The author of a true-life novel tries to have it both ways—to improve the dull, invent the spicy parts, leave out the inconvenient things, and not be held accountable for veracity or completeness. Yet he hopes for significance too. Playing neither by the rules of fiction nor by the rules of fact, he is in danger of sinking into facile sensationalism. The handling of Gilmore’s letters is an example here of the inconsistency. Sagaciously edited by a fine writer, they are pretty impressive. Mailer has abridged them “because it seemed fair to show him at his best, not his average.” “One wanted to demonstrate the impact of his mind on Nicole, and that was best done by allowing his brain to have its impact on us.” Yet Nicole presumably read the letters entire. Mailer finds the real Gary Gilmore a good enough writer only at times, but he gets the advantage of Gilmore’s real life death.

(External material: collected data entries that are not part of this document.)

/-- A gate server performs one operation at its point of the gate's order (14 R322 to R328). An operation that waits is kept, and tried again when the gate changes; where the gate is exported, gwait and gxch wait on, and gsig, whose queue is gone, meets a gate that is not there. New operations stand behind the queued signals of a gate that has thawed. -/
def State.performGate (s : State) (id : Nat) : State :=
  match s.gateOps.get id with
  | none => s
  | some o =>
    match s.gates.get o.gate with
    | none => if o.seen && o.op != 0xE8 then s else s.denyGate id o
    | some g =>
      if !g.allows o then s.denyGate id o
      else if !g.frozen && !g.queue.isEmpty then s
      else
        match o.op with
        | 0xE8 =>
          if g.frozen then
            if 256 ≤ g.queue.length ∨ 16 ≤ (g.queue.filter fun q => decide (q.group = o.group)).length then s.holdGate id o
            else
              (s.putGate o.gate { g with queue := g.queue ++ [{ addend := o.operand, group := o.group, part := o.part }] }).finishGate
                id o 4 0 false
          else if g.rate ≠ 0 ∧ g.level = 0 then
            (s.putGate o.gate { g with deferred := min (g.deferred + 1) 0xFFFFFFFF }).finishGate id o 1 0 false
          else (((s.signal o.gate o.part o.operand).finishGate id o 0 0 false).serveWaiters o.gate).testGates
        | 0xE9 => if g.frozen || !passed g.value o.operand then s.holdGate id o else s.finishGate id o 0 0 true
        | 0xEA =>
          if g.frozen then s.finishGate id o 3 0 false
          else if passed g.value o.operand then s.finishGate id o 0 0 true
          else s.finishGate id o 2 0 false
        | 0xEB =>
          if g.frozen then s.holdGate id o
          else
            (if bitAt o.func 1 then s.putGate o.gate { g with payload := o.payload } else s).finishGate id o 0 g.payload false
        | _ => s.finishGate id o (if g.frozen then 3 else 0) 0 false

/-- The operations that wait at a gate are tried again, in the order of their arrival. -/
def State.retryGate (s : State) (gate : Nat) : State :=
  (s.gateOps.filter fun _ o => decide (o.gate = gate) && o.seen).keys.foldl State.performGate s

/-- The queued signals, then the operations that waited behind them (14 R328). -/
def State.thawGate (s : State) (gate : Nat) : State :=
  match s.gates.get gate with
  | none => s
  | some g =>
    let s1 := s.drainGate gate (g.queue.length + 1)
    match s1.gates.get gate with
    | some g1 => if g1.queue.isEmpty then s1.retryGate gate else s1
    | none => s1

/-! ### The instructions -/

/-- The registers a gate instruction reads of its operand block (14 R319). -/
def gateReads (y : Nat) (pair payload : Bool) : List (Nat × Opnd) :=
  let k := fun (i : Nat) => Opnd.k (BitVec.ofNat 10 (y + i))
  [(1, k 0)] ++ (if pair then [(2, k 2)] else []) ++ (if payload then [(12, k 4)] else [])

/-- The result of a gate operation is written, and for a successful gwait or gtry the import mark raised and the snap taken, at the number that the result's entry holds (14 R323, R331). -/
def Ctx.gateWrites (c : Ctx) (s : State) (x nx : Nat) (d : List Nat) : State :=
  let s1 := s.writeRegs c.uid (sclWrites x ((d.take nx).map toWord))
  if d.getD 20 0 = 1 then (s1.updGroup c.uid fun g => { g with mark := max g.mark (d.getD 21 0) }).snapTo c.uid (d.getD 22 0)
  else s1

/-- Whether a restarted group has the outcome of the gate instruction it stands at in its log (14 R331). -/
def Ctx.gateLogged (c : Ctx) (op : Nat) : Bool :=
  !c.repeats && (c.loggedTrap.isSome || c.g.replay.head?.any fun e => decide (e.kind = .result ∧ e.op = op))

/-- The operation that a gate instruction sends, with its identifier and operand as they were read. -/
def Ctx.gateOp (c : Ctx) (f : FormG) (op gate operand : Nat) : GateOp :=
  { gate := gate, group := c.uid, frag := c.fid, part := c.l.part, ident := c.ident, op := op, func := f.func.toNat,
    operand := operand, payload := BitVec.ofNat 384 (fromWords (c.g.scalars (opndIdx f.y + 4) 12)), seen := false }

/-- An operation that left before an abort and whose outcome is still to come: the restart that issues it again takes it up (07 R200). -/
def State.pendingGate (s : State) (c : Ctx) (o : GateOp) : Option Nat :=
  ((s.gateOps.filter fun k x => decide (x.group = o.group ∧ x.op = o.op ∧ x.gate = o.gate ∧ x.func = o.func ∧ x.operand = o.operand)
    && !c.g.waits x.frag (.gate k)).keys).head?

/-- A gate operation, once its publish is made where it makes one: from the log in a repeat run or a restart (14 R331), else sent to its server (R318). -/
def Ctx.gateSend (c : Ctx) (s : State) (o : GateOp) (x nx : Nat) : Act :=
  match c.loggedTrap with
  | some t => .placed (c.trapIn (if c.repeats then s else s.updGroup c.uid fun g => { g with replay := g.replay.drop 1 }) t)
  | none =>
    match s.consult c .result o.op o.digest with
    | .diverged t => .placed t
    | .replay d t => .done (c.gateWrites t x nx d)
    | .perform =>
      match s.pendingGate c o with
      | some k => .wait 11 { s.updFrag c.uid c.fid (fun z => { z with pend := .gate k }) with gateOps := s.gateOps.upd k fun x => { x with frag := c.fid } }
      | none =>
        .wait 11 { s.updFrag c.uid c.fid (fun z => { z with pend := .gate s.uid }) with
          gateOps := s.gateOps.put s.uid o, uid := s.uid + 1 }

/-- A gsig's publish and what follows it (14 R322): its identifier and operand are those read before. Under HOLD the block's greenware fires with it, and it waits for the round that this goes in (R332). A restarted gsig whose result is in the log hands its stores over and does not wait (R331). -/
def Ctx.gateSignal (c : Ctx) (s : State) (o : GateOp) (x nx : Nat) : Act :=
  let wait := fun (n : Nat) => Pend.handed n [o.gate, o.operand]
  let send := fun (t : State) => ({ c with g := t.groups.getD c.uid c.g } : Ctx).gateSend t o x nx
  match c.f.pend with
  | .handed _ _ => c.openly.afterPublish s send wait
  | _ =>
    let r := if c.holds && decide (c.g.counter 1 = 0) then s.fireForSignal c else s
    if c.gateLogged o.op then
      match r.handOver c.openly with
      | .wait n t => .wait n t
      | .round _ t | .clear t => send t
    else c.openly.afterPublish r send wait (r.firing c)

/-- The shape of the gate instructions (14 R318, R321): blocks allocated, the identifier in range, then the wait for the server's outcome. `pubs` is gsig's publish. -/
def gateInstr (s : State) (f : FormG) (op nx ny : Nat) (pair payload pubs : Bool) : Out :=
  let x := opndIdx f.x
  let y := opndIdx f.y
  sysFull s f.g (fun _ => false) (fun _ => false) [(nx, f.x), (ny, f.y)] (gateReads y pair payload) fun c _ =>
    match c.f.pend with
    | .gate _ => .wait 11 s
    | .denied g => .trap (faultAt .gateDenied c.f.pc g)
    | .done _ d =>
      let e := s.gateEntry c.l.part op d
      .done (c.gateWrites (s.updGroup c.uid fun g => g.logs e) x nx e.data)
    | .handed _ d => c.gateSignal s (c.gateOp f op (d.getD 0 0) (d.getD 1 0)) x nx
    | _ =>
      let o := c.gateOp f op (c.g.sreg y).toNat (c.g.pair (y + 2))
      if 4096 ≤ o.gate then .trap (faultAt .badHandle c.f.pc o.gate)
      else if pubs then c.gateSignal s o x nx
      else c.gateSend s o x nx

/-- GSIG (14 R322). -/
def execGsig (f : FormG) (s : State) : Out := gateInstr s f 0xE8 8 4 true false true

/-- GWAIT (14 R323). -/
def execGwait (f : FormG) (s : State) : Out := gateInstr s f 0xE9 8 4 true false false

/-- GTRY (14 R323). -/
def execGtry (f : FormG) (s : State) : Out := gateInstr s f 0xEA 8 4 true false false

/-- GXCH (14 R324). -/
def execGxch (f : FormG) (s : State) : Out :=
  let wr := f.func.getLsbD 1
  gateInstr s f 0xEB (if f.func.getLsbD 0 then 20 else 8) (if wr then 16 else 4) false wr false

/-- GSTAT (14 R325). -/
def execGstat (f : FormG) (s : State) : Out := gateInstr s f 0xEC 8 4 false false false

/-! ### Steps of the servers and the host -/

/-- A command whose condition fails (14 R315). -/
def State.refuse (s : State) : State := { s with sent := s.sent ++ [Sent.refused] }

/-- GATE_SERVER_PERFORM (14 R326). -/
def execGateServerPerform (op : Nat) (s : State) : Out := .next (s.performGate op).testGates

/-- CREATE (14 R315). -/
def execGateCreate (gate : Nat) (image : BitVec 1024) (s : State) : Out :=
  .next (if 4096 ≤ gate ∨ (s.gates.get gate).isSome then s.refuse
    else match gateOf image with
      | none => s.refuse
      | some g => s.putGate gate { g with level := g.depth, stamp := 0, deferred := 0 })

/-- SETACL (14 R315): the waiting gwait operations are checked again (R323). -/
def execGateSetAcl (gate : Nat) (list : BitVec 64) (s : State) : Out :=
  .next (match s.gates.get gate with
    | none => s.refuse
    | some g =>
      if !aclOk list g.owner then s.refuse
      else
        let g1 := { g with acl := list }
        ((s.gateOps.filter fun _ o => decide (o.gate = gate ∧ o.op = 0xE9) && o.seen && !g1.allows o).rows.foldl
          (fun (s : State) r => s.denyGate r.1 r.2) (s.putGate gate g1)).testGates)

/-- SETRATE (14 R315). -/
def execGateSetRate (gate rate depth : Nat) (s : State) : Out :=
  .next (match s.gates.get gate with
    | none => s.refuse
    | some g =>
      if 2 ^ 16 ≤ rate ∨ 256 ≤ depth ∨ (rate ≠ 0 ∧ depth = 0) then s.refuse
      else (s.putGate gate { g with rate := rate, depth := depth, level := min g.level depth }).thawGate gate)

/-- DESTROY (14 R315): the operations that wait take GATE_DENIED. -/
def execGateDestroy (gate : Nat) (s : State) : Out :=
  .next (match s.gates.get gate with
    | none => s.refuse
    | some g =>
      if g.frozen then s.refuse
      else
        ((s.gateOps.filter fun _ o => decide (o.gate = gate) && o.seen).rows.foldl (fun (s : State) r => s.denyGate r.1 r.2)
          { s with gates := s.gates.del gate }).testGates)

No one has mythologized Son of Sam, so fat and creepy. You wonder whether if Gary Gilmore had looked less like a cowboy, this book would have been written. It does have sweep and charity and power; but in the long run it is a kind of socialist-realist ballet, where the redneck killers are recognizable by their bandannas, the nymphos by the “couple of bruises on those juicy thighs,” a cast Mailer has assembled before. He seems to have grafted an Eastern urban dream of the Wild West, complete with sixpacks, CBs, and pickup trucks, onto a conventional paradigm about poverty and child abuse eventuating in anomie and murder. This doesn’t seem to be quite the truth of Utah or Nicole or Gilmore—and Mailer has given us so much of a powerful and absorbing story, one can only wish to know how it really was.